> [AVAILABLE DATA]:
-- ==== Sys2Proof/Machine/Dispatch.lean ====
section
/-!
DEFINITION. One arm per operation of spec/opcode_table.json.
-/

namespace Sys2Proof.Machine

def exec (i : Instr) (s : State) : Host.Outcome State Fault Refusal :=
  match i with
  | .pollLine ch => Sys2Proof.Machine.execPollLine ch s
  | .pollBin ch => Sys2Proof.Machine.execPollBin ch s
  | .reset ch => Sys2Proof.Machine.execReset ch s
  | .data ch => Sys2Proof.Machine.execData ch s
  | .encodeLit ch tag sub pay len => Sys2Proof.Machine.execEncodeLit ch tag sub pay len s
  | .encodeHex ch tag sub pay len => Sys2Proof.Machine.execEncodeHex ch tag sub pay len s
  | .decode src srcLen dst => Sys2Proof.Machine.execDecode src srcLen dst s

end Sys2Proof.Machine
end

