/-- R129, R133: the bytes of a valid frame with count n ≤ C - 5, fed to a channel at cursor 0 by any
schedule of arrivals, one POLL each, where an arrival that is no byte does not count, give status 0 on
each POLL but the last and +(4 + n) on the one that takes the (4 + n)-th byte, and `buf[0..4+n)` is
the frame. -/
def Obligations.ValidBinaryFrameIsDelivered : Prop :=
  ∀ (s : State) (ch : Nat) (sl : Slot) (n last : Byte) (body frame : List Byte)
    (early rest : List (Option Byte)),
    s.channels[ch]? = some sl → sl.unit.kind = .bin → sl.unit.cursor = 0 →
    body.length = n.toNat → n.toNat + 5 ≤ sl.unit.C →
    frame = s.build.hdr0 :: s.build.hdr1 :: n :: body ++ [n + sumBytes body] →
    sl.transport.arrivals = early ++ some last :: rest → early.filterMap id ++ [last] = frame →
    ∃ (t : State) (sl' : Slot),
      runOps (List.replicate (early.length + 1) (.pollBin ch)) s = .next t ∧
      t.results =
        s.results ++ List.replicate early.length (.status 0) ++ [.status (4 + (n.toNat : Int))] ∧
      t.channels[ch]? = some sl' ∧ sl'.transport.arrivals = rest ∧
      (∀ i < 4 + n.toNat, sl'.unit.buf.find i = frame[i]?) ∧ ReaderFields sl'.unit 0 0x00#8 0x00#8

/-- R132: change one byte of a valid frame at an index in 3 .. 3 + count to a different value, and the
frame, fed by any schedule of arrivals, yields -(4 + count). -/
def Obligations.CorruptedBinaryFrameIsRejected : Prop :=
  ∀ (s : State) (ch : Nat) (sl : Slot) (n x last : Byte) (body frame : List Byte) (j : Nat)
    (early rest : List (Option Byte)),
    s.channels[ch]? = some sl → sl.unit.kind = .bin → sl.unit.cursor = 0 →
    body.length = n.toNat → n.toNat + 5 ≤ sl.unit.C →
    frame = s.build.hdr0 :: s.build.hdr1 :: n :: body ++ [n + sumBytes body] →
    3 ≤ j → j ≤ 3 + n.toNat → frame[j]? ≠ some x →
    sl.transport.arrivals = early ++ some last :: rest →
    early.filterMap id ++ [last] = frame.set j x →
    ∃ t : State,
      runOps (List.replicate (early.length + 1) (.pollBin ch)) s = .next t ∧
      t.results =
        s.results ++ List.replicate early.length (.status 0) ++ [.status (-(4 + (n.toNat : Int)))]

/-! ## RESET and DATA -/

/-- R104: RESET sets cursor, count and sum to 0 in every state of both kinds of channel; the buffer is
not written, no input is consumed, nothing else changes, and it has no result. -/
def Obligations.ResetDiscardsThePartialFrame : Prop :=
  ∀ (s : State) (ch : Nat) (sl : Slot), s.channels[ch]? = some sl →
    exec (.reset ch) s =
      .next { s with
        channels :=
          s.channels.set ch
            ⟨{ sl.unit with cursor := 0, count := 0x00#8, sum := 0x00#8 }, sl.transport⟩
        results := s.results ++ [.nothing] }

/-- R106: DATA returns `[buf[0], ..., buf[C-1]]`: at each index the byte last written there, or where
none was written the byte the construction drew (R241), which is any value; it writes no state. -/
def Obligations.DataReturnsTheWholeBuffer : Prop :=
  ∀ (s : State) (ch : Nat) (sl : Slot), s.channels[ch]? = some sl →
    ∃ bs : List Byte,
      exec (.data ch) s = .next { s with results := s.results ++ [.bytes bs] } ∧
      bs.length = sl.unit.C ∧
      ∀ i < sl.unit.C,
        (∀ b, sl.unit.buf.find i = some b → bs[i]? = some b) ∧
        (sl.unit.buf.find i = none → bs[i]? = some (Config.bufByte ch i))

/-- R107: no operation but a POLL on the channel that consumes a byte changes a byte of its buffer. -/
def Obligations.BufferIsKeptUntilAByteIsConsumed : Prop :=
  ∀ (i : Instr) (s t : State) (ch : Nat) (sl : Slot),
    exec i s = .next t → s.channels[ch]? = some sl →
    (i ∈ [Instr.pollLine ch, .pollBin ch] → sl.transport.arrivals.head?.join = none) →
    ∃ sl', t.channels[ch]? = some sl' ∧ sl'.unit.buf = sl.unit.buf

> [WHAT TO PRODUCE]: Extract every entry above as it appears.

> [OUTPUT BELOW]:
-- ==== Sys2Proof/Machine/Dispatch.lean ====
section
/-!
DEFINITION. One arm per operation of spec/opcode_table.json.
-/

namespace Sys2Proof.Machine

def exec (i : Instr) (s : State) : Host.Outcome State Fault Refusal :=
  match i with
  | .pollLine ch => Sys2Proof.Machine.execPollLine ch s
  | .pollBin ch => Sys2Proof.Machine.execPollBin ch s
  | .reset ch => Sys2Proof.Machine.execReset ch s
  | .data ch => Sys2Proof.Machine.execData ch s
  | .encodeLit ch tag sub pay len => Sys2Proof.Machine.execEncodeLit ch tag sub pay len s
  | .encodeHex ch tag sub pay len => Sys2Proof.Machine.execEncodeHex ch tag sub pay len s
  | .decode src srcLen dst => Sys2Proof.Machine.execDecode src srcLen dst s

end Sys2Proof.Machine
end

/-- R129, R133: the bytes of a valid frame with count n ≤ C - 5, fed to a channel at cursor 0 by any
schedule of arrivals, one POLL each, where an arrival that is no byte does not count, give status 0 on
each POLL but the last and +(4 + n) on the one that takes the (4 + n)-th byte, and `buf[0..4+n)` is
the frame. -/
def Obligations.ValidBinaryFrameIsDelivered : Prop :=
  ∀ (s : State) (ch : Nat) (sl : Slot) (n last : Byte) (body frame : List Byte)
    (early rest : List (Option Byte)),
    s.channels[ch]? = some sl → sl.unit.kind = .bin → sl.unit.cursor = 0 →
    body.length = n.toNat → n.toNat + 5 ≤ sl.unit.C →
    frame = s.build.hdr0 :: s.build.hdr1 :: n :: body ++ [n + sumBytes body] →
    sl.transport.arrivals = early ++ some last :: rest → early.filterMap id ++ [last] = frame →
    ∃ (t : State) (sl' : Slot),
      runOps (List.replicate (early.length + 1) (.pollBin ch)) s = .next t ∧
      t.results =
        s.results ++ List.replicate early.length (.status 0) ++ [.status (4 + (n.toNat : Int))] ∧
      t.channels[ch]? = some sl' ∧ sl'.transport.arrivals = rest ∧
      (∀ i < 4 + n.toNat, sl'.unit.buf.find i = frame[i]?) ∧ ReaderFields sl'.unit 0 0x00#8 0x00#8

/-- R132: change one byte of a valid frame at an index in 3 .. 3 + count to a different value, and the
frame, fed by any schedule of arrivals, yields -(4 + count). -/
def Obligations.CorruptedBinaryFrameIsRejected : Prop :=
  ∀ (s : State) (ch : Nat) (sl : Slot) (n x last : Byte) (body frame : List Byte) (j : Nat)
    (early rest : List (Option Byte)),
    s.channels[ch]? = some sl → sl.unit.kind = .bin → sl.unit.cursor = 0 →
    body.length = n.toNat → n.toNat + 5 ≤ sl.unit.C →
    frame = s.build.hdr0 :: s.build.hdr1 :: n :: body ++ [n + sumBytes body] →
    3 ≤ j → j ≤ 3 + n.toNat → frame[j]? ≠ some x →
    sl.transport.arrivals = early ++ some last :: rest →
    early.filterMap id ++ [last] = frame.set j x →
    ∃ t : State,
      runOps (List.replicate (early.length + 1) (.pollBin ch)) s = .next t ∧
      t.results =
        s.results ++ List.replicate early.length (.status 0) ++ [.status (-(4 + (n.toNat : Int)))]

/-! ## RESET and DATA -/

/-- R104: RESET sets cursor, count and sum to 0 in every state of both kinds of channel; the buffer is
not written, no input is consumed, nothing else changes, and it has no result. -/
def Obligations.ResetDiscardsThePartialFrame : Prop :=
  ∀ (s : State) (ch : Nat) (sl : Slot), s.channels[ch]? = some sl →
    exec (.reset ch) s =
      .next { s with
        channels :=
          s.channels.set ch
            ⟨{ sl.unit with cursor := 0, count := 0x00#8, sum := 0x00#8 }, sl.transport⟩
        results := s.results ++ [.nothing] }

/-- R106: DATA returns `[buf[0], ..., buf[C-1]]`: at each index the byte last written there, or where
none was written the byte the construction drew (R241), which is any value; it writes no state. -/
def Obligations.DataReturnsTheWholeBuffer : Prop :=
  ∀ (s : State) (ch : Nat) (sl : Slot), s.channels[ch]? = some sl →
    ∃ bs : List Byte,
      exec (.data ch) s = .next { s with results := s.results ++ [.bytes bs] } ∧
      bs.length = sl.unit.C ∧
      ∀ i < sl.unit.C,
        (∀ b, sl.unit.buf.find i = some b → bs[i]? = some b) ∧
        (sl.unit.buf.find i = none → bs[i]? = some (Config.bufByte ch i))

/-- R107: no operation but a POLL on the channel that consumes a byte changes a byte of its buffer. -/
def Obligations.BufferIsKeptUntilAByteIsConsumed : Prop :=
  ∀ (i : Instr) (s t : State) (ch : Nat) (sl : Slot),
    exec i s = .next t → s.channels[ch]? = some sl →
    (i ∈ [Instr.pollLine ch, .pollBin ch] → sl.transport.arrivals.head?.join = none) →
    ∃ sl', t.channels[ch]? = some sl' ∧ sl'.unit.buf = sl.unit.buf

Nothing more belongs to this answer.